**Exercise brief:** After locating "wordState syms = .corrected p e := by" in the listing below, copy that line and each one after it exactly, ending with the line that has "syndrome 3 syms".

☆ ☆ ☆ ☆ ☆ ☆ ☆

/-- A word whose syndromes are those of one error is corrected at its place. -/
theorem wordState_corrected {syms : List (Nat × Byte)} {p : Nat} {e : Byte} (hp : p < 36) (he : e ≠ 0) (h : ∀ k < 4, syndrome k syms = gfShift (k * p) e.toNat) :
    wordState syms = .corrected p e := by
  have he0 : e.toNat ≠ 0 := fun h0 => he (BitVec.eq_of_toNat_eq h0)
  have h0 : syndrome 0 syms = e.toNat := by simpa using h 0 (by omega)
  have hfind : (List.range 36).find? (fun l => syndrome 0 syms ≠ 0 && syndrome 1 syms = gfMul (syndrome 0 syms) (gfPow l) && syndrome 2 syms = gfMul (syndrome 0 syms) (gfPow (2 * l)) &&
      syndrome 3 syms = gfMul (syndrome 0 syms) (gfPow (3 * l))) = some p := by
    simp only [h0, h 1 (by omega), h 2 (by omega), h 3 (by omega), gfMul_gfPow e.isLt, Nat.one_mul]
    refine List.find?_range_eq_some.mpr ⟨?_, List.mem_range.mpr hp, fun l hl => ?_⟩
    · simp [he0]
    · have hne : gfShift p e.toNat ≠ gfShift l e.toNat := fun heq => hl.ne' (gfShift_inj e.isLt he0 hp (hl.trans hp) heq)
      simp [hne]
  unfold wordState
  dsimp only
  rw [hfind, if_neg (by simp [h0, he0]), h0, BitVec.ofNat_toNat, BitVec.setWidth_eq]

/-- Settles O56: the syndromes of a word are 0 (`syndrome_wordSymbols`), an error of one symbol enters each shifted to its place (`gfEval_set_xor`), and its place can be told from them (`gfShift_inj`). -/
theorem oneSymbolErrorsAreCorrected : Obligations.OneSymbolErrorsAreCorrected := by
  intro data p e hlen hp he
  have hdrop : (wordSymbols data).drop 4 = data := List.drop_left' (checkBytes_length data)
  have hsyms : (wordSymbols data).length = 36 := by rw [wordSymbols, List.length_append, checkBytes_length, hlen]
  have hclean : wordState (positions (wordSymbols data)) = .clean := wordState_clean fun k hk => (syndrome_positions k _).trans (syndrome_wordSymbols hk data)
  have hcorrected : wordState (positions ((wordSymbols data).set p ((wordSymbols data).getD p 0 ^^^ e))) = .corrected p e := by
    refine wordState_corrected hp he fun k hk => ?_
    rw [syndrome_positions, gfEval_set_xor k _ (by omega), syndrome_wordSymbols hk, Nat.zero_xor]
  have hundo : ∀ x : Byte, ((wordSymbols data).set p x).getD p 0 = x := fun x => by simp [hsyms, hp]
  refine ⟨?_, ?_⟩
  · simp only [decodeWord, hclean, hdrop]
  · have hback : (wordSymbols data).getD p 0 ^^^ e ^^^ e = (wordSymbols data)[p]'(by omega) := by
      rw [BitVec.xor_assoc, BitVec.xor_self, BitVec.xor_zero, List.getD_eq_getElem]
    simp only [decodeWord, hcorrected, hundo, List.set_set, hback, List.set_getElem_self, hdrop]

end Sys2Proof.Machine
end

section
/-! SUPPORT. Device memory (R420, R421, R434, R437): what a byte of a cell list reads as after a write, the read of whole words without an error, and O53 assembled from it. -/
namespace Sys2Proof.Machine

/-! ### Bytes of a cell list -/

/-- An address that no cell of a list has reads as 0. -/
theorem cellGet_eq_zero {cs : List Host.Cell} {b : Nat} (h : ∀ c ∈ cs, c.1 ≠ b) : cellGet cs b = 0 := by
  induction cs with
  | nil => rfl
  | cons c cs ih => rw [cellGet, if_neg (h c List.mem_cons_self), ih fun x hx => h x (List.mem_cons_of_mem c hx)]

/-- A part of a list that keeps every cell of an address reads there as the whole. -/
theorem cellGet_filter {q : Nat → Bool} {b : Nat} (cs : List Host.Cell) (h : q b = true) : cellGet (cs.filter (fun c => q c.1)) b = cellGet cs b := by
  induction cs with
  | nil => rfl
  | cons c cs ih =>
    by_cases hc : q c.1 = true
    · rw [List.filter_cons_of_pos (p := fun c : Host.Cell => q c.1) hc, cellGet, cellGet, ih]
    · have hne : c.1 ≠ b := fun heq => hc (heq ▸ h)
      rw [List.filter_cons_of_neg (p := fun c : Host.Cell => q c.1) hc, cellGet, if_neg hne, ih]

theorem cellGet_append_of_left {cs ds : List Host.Cell} {b : Nat} (h : ∀ c ∈ cs, c.1 ≠ b) : cellGet (cs ++ ds) b = cellGet ds b := by
  induction cs with
  | nil => rfl
  | cons c cs ih => rw [List.cons_append, cellGet, if_neg (h c List.mem_cons_self), ih fun x hx => h x (List.mem_cons_of_mem c hx)]

theorem cellGet_append_of_right {cs ds : List Host.Cell} {b : Nat} (h : ∀ c ∈ ds, c.1 ≠ b) : cellGet (cs ++ ds) b = cellGet cs b := by
  induction cs with
  | nil => exact cellGet_eq_zero h
  | cons c cs ih => rw [List.cons_append, cellGet, cellGet, ih]

/-- The cells of a run of bytes read as those bytes. -/
theorem cellGet_cellsOf (a : Nat) (bs : List Byte) {i : Nat} (h : i < bs.length) : cellGet (cellsOf a bs) (a + i) = bs[i] := by
  induction bs generalizing a i with
  | nil => simp at h
  | cons x bs ih =>
    have hrest : ∀ c ∈ cellsOf (a + 1) bs, c.1 ≠ a := fun c hc => by have := (mem_cellsOf hc).1; omega
    cases i with
    | zero =>
      rw [cellsOf]
      split
      · next hx => simpa [hx] using cellGet_eq_zero hrest
      · simp [cellGet]
    | succ i =>
      have hi := ih (a + 1) (i := i) (by simpa using h)
      rw [Nat.add_right_comm, Nat.add_assoc] at hi
      rw [cellsOf]
      split
      · exact hi
      · rw [cellGet, if_neg (by omega)]
        exact hi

☆ ☆ ☆ ☆ ☆ ☆ ☆

**Solution for this problem:**
    wordState syms = .corrected p e := by
  have he0 : e.toNat ≠ 0 := fun h0 => he (BitVec.eq_of_toNat_eq h0)
  have h0 : syndrome 0 syms = e.toNat := by simpa using h 0 (by omega)
  have hfind : (List.range 36).find? (fun l => syndrome 0 syms ≠ 0 && syndrome 1 syms = gfMul (syndrome 0 syms) (gfPow l) && syndrome 2 syms = gfMul (syndrome 0 syms) (gfPow (2 * l)) &&
      syndrome 3 syms = gfMul (syndrome 0 syms) (gfPow (3 * l))) = some p := by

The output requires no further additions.